Non sempre lo svolgimento di un’altra attività durante il periodo di assenza per malattia può costare il licenziamento. Infatti, in tema di licenziamento per giusta causa, la condotta del lavoratore, che, in ottemperanza delle prescrizioni del medico curante, si sia allontanato dalla propria abitazione e abbia ripreso a compiere attività della vita privata – la cui gravosita non è comparabile a quella di una attività lavorativa piena – senza svolgere una ulteriore attività lavorativa, non è idonea a configurare un inadempimento ai danni dell’interesse dei datore di lavoro, dovendosi escludere che il lavoratore sia onerato a provare, a ulteriore conferma della certificazione medica, la perdurante inabilità temporanea rispetto all’attività lavorativa.

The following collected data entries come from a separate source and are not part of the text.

/-- EmberInstructions: open and closed holders, the pool's own amounts and one more, a route and none, records free. -/
theorem witness_EmberInstructions : tPool.Ready .B 4 ∧ tPool.Ready .B 2 ∧ tPool.embAdmit = true ∧ tPool.emb.frozen = false ∧ tPool.hOpen 3 = true ∧
    tPool.hOpen 4 = false ∧ tPool.emb.free.v.toNat < (41 : Word).toNat ∧ (40 : Word).toNat ≤ tPool.emb.free.v.toNat ∧ tPool.emb.debt.v = 0 ∧
    tPool.thmCap (tPool.hGroup 3) = none ∧ tPool.emb.hold[(3 : Fin 256)].grant.v.toNat < (31 : Word).toNat ∧ tPool.route 9 = some 0 ∧
    tPool.route 10 = none ∧ tPool.emb.xfer[(1 : Fin 32)].dir = 0 ∧ tPool.emb.xfer[(0 : Fin 32)].dir ≠ 0 ∧ tPool.anyHot = false ∧ 2 ^ 14 ≤ (0x4000 : Word).toNat ∧
    2 ^ 32 ≤ tPool.emb.total.v.toNat + (0xFFFFFF9C : Word).toNat ∧ ({ tPool.emb with frozen := true } : EmbSt).frozen = true ∧
    ({ tPool.emb with debt := { v := 1, c := ~~~ 1 } } : EmbSt).debt.v ≠ 0 := by unfold State.Ready; decide

/-- EmberInstructions: a group that a hot zone caps, and every record in use. -/
theorem witness_EmberInstructions_capped : (let s : State := { tPool with
      regs := [(0x40018, 5), (0x40400, 0x80000001), (0x4041C, 20), (0x610C0, 0x80800000)]
      thm := { zone := (Vector.replicate 8 ({} : ZoneSt)).set 0 { level := 2 } } }
    s.thmCap (s.hGroup 3) = some 20 ∧ (20 : Word).toNat < s.emb.hold[(3 : Fin 256)].grant.v.toNat + 1 ∧ s.anyHot = true ∧
    (s.reg 0x40018).toNat < (6 : Word).toNat) ∧
    (∀ i : Fin 32, (Vector.replicate 32 ({ dir := 2 } : XferSt))[i].dir ≠ 0) := by decide

/-- RecordAndStoreInstructions: sensors 39 and 40, a full queue of measurements, headers 0xAFF and 0xB00, operands at both ends of data SRAM,
pages 32751 and 32752, the gate shut and open, a full queue of pages. -/
theorem witness_RecordAndStoreInstructions : tOn.Ready .B 2 ∧ tOn.Ready .B 4 ∧ tOn.Ready .B 18 ∧ (39 : Word).toNat = (39 : Fin 40).val ∧ 40 ≤ (40 : Word).toNat ∧
    tOn.thm.queue.length < 8 ∧ 8 ≤ ({ queue := List.replicate 8 0 } : ThmSt).queue.length ∧ 0xB00 ≤ (0xB00 : Word).toNat % 4096 ∧ ¬ 0xB00 ≤ (0xAFF : Word).toNat % 4096 ∧
    (0x8B00 : Word).getLsbD 15 = true ∧ (0x27FFC0 : Word).toNat + 64 ≤ 0x280000 ∧ 0x280000 < (0x27FFC4 : Word).toNat + 64 ∧ (0x1FFFFC : Word).toNat < 0x200000 ∧
    tOn.nvLocked .B 32751 = false ∧ tOn.nvLocked .B 32752 = true ∧ tOn.nvPages < 16 ∧ tOn.pins.pfail = false ∧ tOn.nvm.ng < tOn.gQ + 10 ∧
    (let s : State := { tOn with nvm := { ng := 10 } }
     s.gQ + 10 ≤ s.nvm.ng) ∧
    16 ≤ ({ tOn with nvm := { queue := List.replicate 16 { src := .thB, off := 0, data := [] } } } : State).nvPages := by unfold State.Ready; decide

/-- A paired active, its mirror's deferrable queue holding `n` records, with room in the mirror for 64 bytes of program data. -/
def tActive (n : Nat) : State := { tOn with regs := [(0xC0000, 0x00400000)], feat := 0x100, pr := { role := .active, queue := List.replicate n [] } }

/-- MessageInstructions: ports 0 and 1 of 1, an UP port and none, an empty queue and a full one, messages that may be sent and not, a message that waits; lengths 0, 1,
64 and 65; paired and not, room and none. -/
theorem witness_MessageInstructions : tPool.Ready .B 6 ∧ tPool.nPorts = 1 ∧ tPool.stkLive = true ∧ tPool.portUp 0 = true ∧ tOn.portUp 0 = false ∧
    tPool.link.port[(0 : Fin 4)].txq[(0 : Fin 4)].length < partSize 0 ∧ partSize 0 ≤ (List.replicate 28 (0 : Msg)).length ∧ ¬ 0x40 ≤ (0x3F : Byte).toNat ∧
    tOn.link.ctrl = [] ∧ tOn.protHit 0x27FFF0 16 = false ∧ (tActive 0).Ready .B 5 ∧ (tActive 0).Ready .B 20 ∧ 64 < (65 : Word).toNat ∧
    (tActive 0).pr.role = .active ∧ (tActive 0).pr.solo = false ∧ (tActive 0).pr.pmirUsed + 64 ≤ ((tActive 0).reg 0xC0000).toNat / 65536 % 256 ∧
    ¬ (1 + 64 ≤ ((tActive 0).reg 0xC0000).toNat / 65536 % 256) ∧ (tActive 63).pr.queue.length < 64 ∧ 64 ≤ (tActive 64).pr.queue.length := by
  unfold State.Ready; decide

/-! ### Witnesses: the Ember pool -/

set_option maxRecDepth 8000 in
/-- EmberLedgerConserved, ShadowCommits (the check): a sound pool with every counter in use, and one that is not sound. -/
theorem witness_PoolSound : State.reset.PoolSound ∧ tPool.PoolSound ∧ embBreach { tPool.emb with free := { v := 41, c := ~~~ 41 } } ≠ none ∧
    tPool.emb.frozen = false ∧ tPool.embHalted = false := by unfold State.PoolSound; decide

/-- EmberHostCommands: barred, busy or in a standby, not admitted, frozen, closed, each result; a lease that has run out; an open transfer and none. -/
theorem witness_EmberHostCommands : (Initiator.F = .F ∧ (tActive 0).pr.role = .active) ∧ ¬ (Initiator.spi = .F) ∧ tPool.emb.hresBusy = false ∧
    tPool.pr.role ≠ .syncing ∧ tPool.embAdmit = true ∧ ({ tActive 0 with emb := { ops := 6 } } : State).embAdmit = false ∧ tPool.hOpen 3 = true ∧ tPool.hOpen 0 = false ∧
    (30 : Word).toNat ≤ tPool.emb.hold[(3 : Fin 256)].grant.v.toNat ∧ tPool.emb.hold[(3 : Fin 256)].grant.v.toNat < (31 : Word).toNat ∧
    tPool.emb.hold[(3 : Fin 256)].pend.v ≠ 0 ∧ tPool.emb.hold[(0 : Fin 256)].pend.v = 0 ∧ tPool.emb.xfer[(0 : Fin 32)].dir = 1 ∧
    tPool.emb.xfer[(0 : Fin 32)].st = 1 ∧ tPool.emb.xfer[(31 : Fin 32)].dir ≠ 1 ∧
    (let s : State := { tPool with emb := { tPool.emb with hold := tPool.emb.hold.set 3 { tPool.emb.hold[(3 : Fin 256)] with lease := some 0 } } }
     s.emb.hold[(3 : Fin 256)].lease = some 0 ∧ 0 ≤ s.now ∧ (s.reg 0x610D8).toNat < s.emb.hold[(3 : Fin 256)].grant.v.toNat ∧
     s.emb.hold[(3 : Fin 256)].rstate ≠ .ask) := by decide

/-- EmberMessages: heard and not, waiting, both directions found and not, room and none, enabled and not, an overflow. -/
theorem witness_EmberMessages : tPool.portUp 0 = true ∧ tPool.portUp 1 = false ∧ tPool.embAdmit = true ∧ tPool.emb.waitMsg = [] ∧
    tPool.findXfer 1 9 7 = some 0 ∧ tPool.findXfer 1 9 8 = none ∧ tPool.findXfer 2 9 7 = none ∧ tPool.emb.xfer[(0 : Fin 32)].st ≠ 3 ∧
    ((fins 32).find? fun i => tPool.emb.xfer[i].dir == 0) = some 1 ∧ ((fins 32).find? fun i => (Vector.replicate 32 ({ dir := 2 } : XferSt))[i].dir == 0) = none ∧
    ¬ ((tPool.reg 0x60004).getLsbD 31 = true) ∧ (let s : State := { tPool with regs := [(0x60004, 0xC0000000)] }
      (s.reg 0x60004).getLsbD 31 = true ∧ (s.reg 0x60004).getLsbD 30 = true) ∧
    2 ^ 32 ≤ tPool.emb.total.v.toNat + ((0xFFFFFF9C : Word) - 0).toNat ∧ tPool.emb.total.v.toNat + ((0xFFFFFF9B : Word) - 0).toNat < 2 ^ 32 ∧
    (let s : State := { tPool with emb := { tPool.emb with xfer := (Vector.replicate 32 ({} : XferSt)).set 31 { dir := 2, st := 1, node := 9, xid := 7 } } }
     s.findXfer 2 9 7 = some 31) ∧
    (let s : State := { tPool with emb := { tPool.emb with xfer := (Vector.replicate 32 ({} : XferSt)).set 31 { dir := 1, st := 3, node := 9, xid := 7 } } }
     s.findXfer 1 9 7 = some 31 ∧ s.emb.xfer[(31 : Fin 32)].st = 3) := by decide

/-- Holder 3 asked to give back, its lease run out, its write on the bus. -/
def tRev (r : RevState) (on : Bool) : State := { tPool with emb := { tPool.emb with
  hold := tPool.emb.hold.set 3 { tPool.emb.hold[(3 : Fin 256)] with rstate := r, lease := some 0, enf := { need := !on, onBus := on } } } }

A stabilirlo è la Corte di Cassazione, Sezione Lavoro, che con sentenza n. 15476 dello scorso 14 settembre ha dato ragione ad un lavoratore dipendente, assente per malattia a seguito di una distorsione alla caviglia riportata nel corso dell’attività lavorativa, che era stato licenziato perché sorpreso da alcuni investigatori incaricati dal datore di lavoro a lavorare presso il chiosco gestito dalla moglie.

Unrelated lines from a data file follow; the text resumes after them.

-- ==== Sys2Proof/Machine/Step.lean ====
section
/-! DEFINITION. The step: one move of the command engine or of the host (spec/10_state.md R30). -/

namespace Sys2Proof.Machine

/-- One step of the machine. -/
def step (s : State) : Host.Outcome State Fault Refusal := systemStep s

/-- The state just after the host's CMD write of the word was accepted (R38, R100), the engine to move next: the block has no
program counter and fetches nothing (R33), so this is where the next step takes its command from (log 7). -/
def State.withFetchWord (s : State) (nbits w : Nat) : State := s.issue (BitVec.ofNat 64 (w % 2 ^ nbits)) 0

end Sys2Proof.Machine
end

A tale proposito la Corte ha più volte affermato che “Lo svolgimento di altra attività lavorativa da parte del dipendente assente per malattia può giustificare il recesso del datore di lavoro, in relazione alla violazione dei doveri generali di correttezza e buona fede e degli specifici obblighi contrattuali di diligenza e fedeltà, oltre che nell’ipotesi in cui tale attività esterna sia per sè sufficiente a far presumere l’inesistenza della malattia, dimostrando, quindi, una fraudolenta simulazione, anche nel caso in cui la medesima attività, valutata con giudizio ex ante in relazione alla natura della patologia e delle mansioni svolte, possa pregiudicare o ritardare la guarigione e il rientro in servizio”.
Nel caso in questione, però, l’infortunio e la conseguente inabilità temporanea assoluta emergono dall’esame della documentazione prodotta e non è stata contestata. E inoltre che le attività che il lavoratore era stato visto svolgere presso il chiosco della moglie, per un periodo orario ben più limitato e solo per un paio di giorni, avevano comportato un impegno per la caviglia meno gravoso di quello caratterizzante il lavoro “principale”, risolvendosi in condotte parificabili a quelle tenute di norma nella propria abitazione.
Spetta, dunque, al datore di lavoro la dimostrazione che, in relazione alla natura degli impegni lavorativi attribuiti al dipendente, il suddetto comportamento contrasti con gli obblighi di buona fede e correttezza nell’esecuzione del rapporto di lavoro.